11 Replies Latest reply on Mar 8, 2013 9:10 AM by ignacio

    Single Sign-On to Jive



      I want to do single sign-on to Jive server (say abc.jivesbs.com, hosted by Jive itself) directly through my application, hosted at my end, so that users of my application (having account in Jive as well) can directly login to the jive server and land to the required page without the need of re-login on Jive.


      Can somebody, please chime in to suggest me the simple steps and what all I would require to achieve this?


      I would appreciate any suggestion, information or help on this.



        • Re: Single Sign-On to Jive

          What do you want to implement? Do you have a local Saml server?

            • Re: Single Sign-On to Jive

              Case is that I have a simple web application where my users are already authenticated. Now, I want my users to get benefits of JIVE, for which I want them to login directly on my JIVE community through SAML SSO.

              I went through the admin console that allows to configure SAML. It requires some metadata to be provided. Can you please put some light on this first?

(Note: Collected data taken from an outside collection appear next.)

-- ==== Sys2Proof/Syntax.lean ====
section
/-!
DEFINITION. The commands of the block: one constructor per row of spec/opcode_table.json, with the row's operands.
-/

namespace Sys2Proof

/-- A piece that a peer sends in a PERMUTE (R409): its PIECE, the peer's rank, its FMT, and its rows of elements with their scales. -/
structure SentPiece where
  piece : BitVec 32
  peer  : BitVec 12
  fmt   : BitVec 4
  rows  : List (List (BitVec 40 × Byte))
  deriving DecidableEq, Repr

/-- A transfer on its way through the fabric (R353, R354): the die of its requester, none for one of the IOD; the requester's number
of Table 13.5, 96 for HBM refresh and calibration; the address it goes to; the priority of a requester that Table 13.4 gives no
fixed or written one; and the further transfers of its burst. -/
structure Transfer where
  die   : Option DieId
  req   : Fin 97
  addr  : BitVec 48
  prio  : Fin 4
  burst : Fin 32
  deriving DecidableEq, Repr

/-- What PARTNER_COPY brings (R499): the committed sections leave, the partner confirms them, or bytes of another module's image arrive, by
area offset (Table 19.2), the last of them with its record. -/
inductive PartnerEvent where
  | sent
  | confirmed
  | arrived (image : List (BitVec 44 × Byte)) (last : Bool)
  deriving DecidableEq, Repr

            • Re: Single Sign-On to Jive

              Manish - Does your SSO identity provider already exist or are you looking to add the capability to your external application (not Jive)? If not then the simplest implementation looks like:


              1. Your external application drops an "identity" cookie upon user login
              2. The cookie needs to be set at a domain that your Jive server can read
              3. You'd then need to write a Jive plugin that looks for the identity cookie and automatically authenticates the user if it's present


              That's it at the high-level. Let me know if you'd like to discuss w/ a Jive Professional Services Engineer.

                • Re: Single Sign-On to Jive

                  Thank you Stewart for the response.


                  JIVE is hosted somewhere to their own servers/ domain. What I am trying to do is to configure SAML SSO, using the admin console. I have downloaded the SP metadata XML from the admin console and have posted one IDP metadata XML in the given area on the console.


                  Now I am trying to create an IDP using openSAML APIs so that I can hit the JIVE SSO page to get my users logged in. I would really appreciate if I can get some example code and IDP metadata XML for the same.


                  Thank you.

                    • Re: Single Sign-On to Jive

                      Manish - Just so I'm clear, you're attempting to implement your own identity provider?

                          • Re: Single Sign-On to Jive

                            OK, thanks for confirming. I'd recommend against rolling your own and instead advocate that you install one of the common open-source providers like OpenAM or Shibboleth. If your budget will allow it you could also go the commercial route w/ a product such as Ping or Siteminder.

                              • Re: Re: Single Sign-On to Jive

                                Thank you Stewart for the suggestion. I am looking into Shibboleth if it can work for me.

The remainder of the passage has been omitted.